━━ RECORDS FOR THIS EXERCISE ━━
/-- A subscription has a block that waits for its DMA (R121). -/
def State.sliceReady (s : State) (g : Nat) : Bool :=
  let b := fld (s.sliceDesc g 0) 0 9
  let cfg := s.rd (Reg.SLICE_CFG (fld (s.sliceDesc g 0) 16 8) g)
  tst (s.sliceDesc g 0) 31 && tst cfg 31 && !tst cfg 29 && b != 0 && decide (b ≤ (Tab.get Slice.zero s.slice g).part.length)

/-- Octets of a block's DMA: the entry and the write-back (R121). -/
def State.sliceOctets (s : State) (g : Nat) : Nat := (s.sliceDesc g 10).toNat + 8

/-- The completion ring of a function has a free entry and can be written (R245, R246). -/
def State.hostCqFree (s : State) (who : Nat) : Bool :=
  s.rb (Reg.BR_CQ_CFG who) 31 && s.dmaRuns who
    && decide ((s.rd (Reg.BR_CQ_TAIL who) - s.rd (Reg.BR_CQ_HEAD who)).toNat < 2 ^ s.rf (Reg.BR_CQ_CFG who) 0 4)

/-- A function's submission ring holds an entry (R245). -/
def State.sqWaits (s : State) (who : Nat) : Bool :=
  s.rb (Reg.BR_SQ_CFG who) 31 && decide (s.rd (Reg.BR_SQ_TAIL who) ≠ s.rd (Reg.BR_SQ_HEAD who)) && s.hostCqFree who

/-- Octets of the DMA at the head of what a function has waiting: a completion with its data, a block, a submission entry (log entry
180). -/
def State.dmaHead (s : State) (t : Nat) : Option Nat :=
  if !s.dmaRuns t then none
  else match s.bridge.resp.find? (fun x => x.who == t) with
  | some x => some (16 + 2 * x.data.length)
  | none => match (List.range 128).find? (fun g => s.ownsSlice t g && s.sliceReady g) with
    | some g => some (s.sliceOctets g)
    | none => if s.sqWaits t then some 32 else none

/-- The quantum of a function: 256 octets x its weight (R411). -/
def State.quantum (s : State) (t : Nat) : Nat := 256 * max 1 (s.rf (Reg.FN_QOS t) 24 8)

/-- Tokens of a capped function, in 1/1000 bit: filled at the cap, up to a burst of 64 KiB (R411). -/
def State.tokens (s : State) (t : Nat) : Int :=
  let (at_, k) := Tab.get (0, 524288000) s.host.bucket t
  min 524288000 (k + (s.rf (Reg.FN_QOS t) 0 20 * (s.clk.ns - at_) : Nat))

/-- A function has tokens, or no cap (R411). -/
def State.hasTokens (s : State) (t : Nat) : Bool := s.rf (Reg.FN_QOS t) 0 20 == 0 || decide (0 < s.tokens t)

/-- Where a function is served in the round robin: the visits it must wait for its deficit to cover `n` octets, then its place after the
function served last, which is still at its turn (R411). -/
def State.dmaPlace (s : State) (port t n : Nat) : Nat × Nat :=
  let last := Tab.get 0 s.host.dmaTurn port
  let visits := (n - Tab.get 0 s.host.deficit t + s.quantum t - 1) / s.quantum t
  (visits, if t = last then visits * 256 else (visits - 1) * 256 + (t + 256 - last) % 256)

/-- Deficit round robin (R411): the functions of the port that wait with tokens are visited in turn, each visit adding a quantum, until
one's deficit covers its DMA. `none`: the DMA of `n` octets is not served now. -/
def State.dmaServe (s : State) (fn n : Nat) : Option State :=
  let port := s.fnPort fn
  let others := (List.range 256).filterMap (fun t =>
    if t ≠ fn ∧ s.fnPort t = port ∧ s.host.en.contains t ∧ s.hasTokens t then (s.dmaHead t).map (fun m => (t, m)) else none)
  let (visits, place) := s.dmaPlace port fn n
  if !s.dmaRuns fn || !s.hasTokens fn || decide (s.clk.ns < Tab.get 0 s.host.dmaHeld port)
    || others.any (fun x => decide ((s.dmaPlace port x.1 x.2).2 < place)) then none
  else
    let last := Tab.get 0 s.host.dmaTurn port
    let add (d : Tab Nat) (t : Nat) : Tab Nat :=
      let passed := if t = last then place / 256 else (place + 256 - (t + 256 - last) % 256) / 256
      Tab.put d t (Tab.get 0 s.host.deficit t + passed * s.quantum t)
    let mine := Tab.get 0 s.host.deficit fn + visits * s.quantum fn - n
    let slow := if s.toll.steps.contains 7 then 4 else if s.toll.steps.contains 6 then 2 else 0
    let rate := [8, 16, 32, 64].getD (s.rf (Reg.HOST_PORT_STAT port) 28 3) 8 * max 1 (s.rf (Reg.HOST_PORT_STAT port) 24 4)
    some { s with
      host.dmaTurn := Tab.put s.host.dmaTurn port fn
      host.deficit := Tab.put (others.foldl (fun d x => add d x.1) (s.host.deficit.filter (fun p => s.fnPort p.1 != port))) fn mine
      host.bucket := if s.rf (Reg.FN_QOS fn) 0 20 = 0 then s.host.bucket
        else Tab.put s.host.bucket fn (s.clk.ns, s.tokens fn - (8000 * n : Nat))
      host.dmaHeld := if slow = 0 then Tab.del s.host.dmaHeld port else Tab.put s.host.dmaHeld port (s.clk.ns + 8 * n * slow / rate) }

/-- A write of SLICE_CFG by its owner (R119-R121). -/
def State.sliceCfgWrite (s : State) (fn g : Nat) (val : Word) : State :=
  if !s.reach fn || !s.ownsSlice fn g then s
  else
    let a := Reg.SLICE_CFG fn g
    let on := s.rb a 31
    let log2 := if on then s.rf a 0 4 else fld val 0 4
    let s1 := ((s.wf a 0 4 log2).wf a 22 6 (fld val 22 6)).wf a 28 1 (fld val 28 1)
    let z := { Slice.zero with first := true }
    if on && !tst val 31 then
      { s1 with slice := Tab.put s1.slice g z }.wf a 30 2 0
    else if !on && tst val 31 && decide (3 ≤ log2) && decide (log2 ≤ 12) then
      ((({ s1 with slice := Tab.put s1.slice g z }.wf a 30 2 3).wr (Reg.SLICE_PROD fn g) 0).wr
        (Reg.SLICE_CONS fn g) 0)
    else s1

/-- A write of SLICE_CFG that sets EN (R121). -/
def State.sliceEnable (s : State) (fn g : Nat) (val : Word) : State := s.sliceCfgWrite fn g val

/-- A write of SLICE_CFG that clears EN (R121). -/
def State.sliceDisable (s : State) (fn g : Nat) (val : Word) : State := s.sliceCfgWrite fn g val

/-- The doorbell of a subscription: a consumer index outside CONS to PROD is discarded (R119). -/
def State.sliceConsWrite (s : State) (fn g : Nat) (val : Word) : State :=
  let cons := s.rd (Reg.SLICE_CONS fn g)
  let prod := s.rd (Reg.SLICE_PROD fn g)
  if s.reach fn && s.ownsSlice fn g && decide ((val - cons) ≤ (prod - cons)) then s.wr (Reg.SLICE_CONS fn g) val else s

/-- Words of a list filled up with zero words to a multiple of 16 (64 bytes; R121). -/
def pad64 (l : List Word) : List Word := l ++ List.replicate ((16 - l.length % 16) % 16) 0

/-- The columns a subscription delivers, in order (R118). -/
def State.sliceCols (s : State) (g : Nat) : List Nat :=
  (List.range 8).flatMap (fun j =>
    let d := s.sliceDesc g (1 + j)
    (List.range (fld d 0 14)).map (fun i => fld d 14 14 + i))

/-- The words of one row of an entry: header and cells (R121). -/
def rowWords (cols : List Nat) (x : List Word × Row) : List Word :=
  pad64 (x.1 ++ cols.flatMap (fun c => [(x.2.cell c).value, (x.2.cell c).w1]))

/-- A block is lost when one of its rows has left the wall (R122). -/
def State.rowGone (s : State) (g : Nat) (r : Row) : Bool :=
  let w := sliceWing g
  let n := fld (s.sliceDesc g 0) 24 3
  ((s.sect w n).row (s.sectRate w n) (r.key (s.sectRate w n))).isNone

/-- Drop a block of B rows; FIRST waits for the next block that is written (R121, R122, log entry 154). -/
def State.dropBlock (s : State) (fn g b : Nat) (rest : List (List Word × Row)) : State :=
  let sl := Tab.get Slice.zero s.slice g
  let first := s.rd (Reg.SLICE_DROPS fn g) == 0
  let s1 := { s with slice := Tab.put s.slice g { sl with part := rest, dropped := sl.dropped + b, total := sl.total + b } }
  let s2 := s1.cnt (Reg.SLICE_DROPS fn g) 0 32 b
  if first then s2.wallEvent 465 (sliceWing g) (g % 64) else s2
━━━
WORK TO COMPLETE>
The sole response should be the count of lines in the material holding the string "dmaRuns".

WRITTEN RESPONSE>
3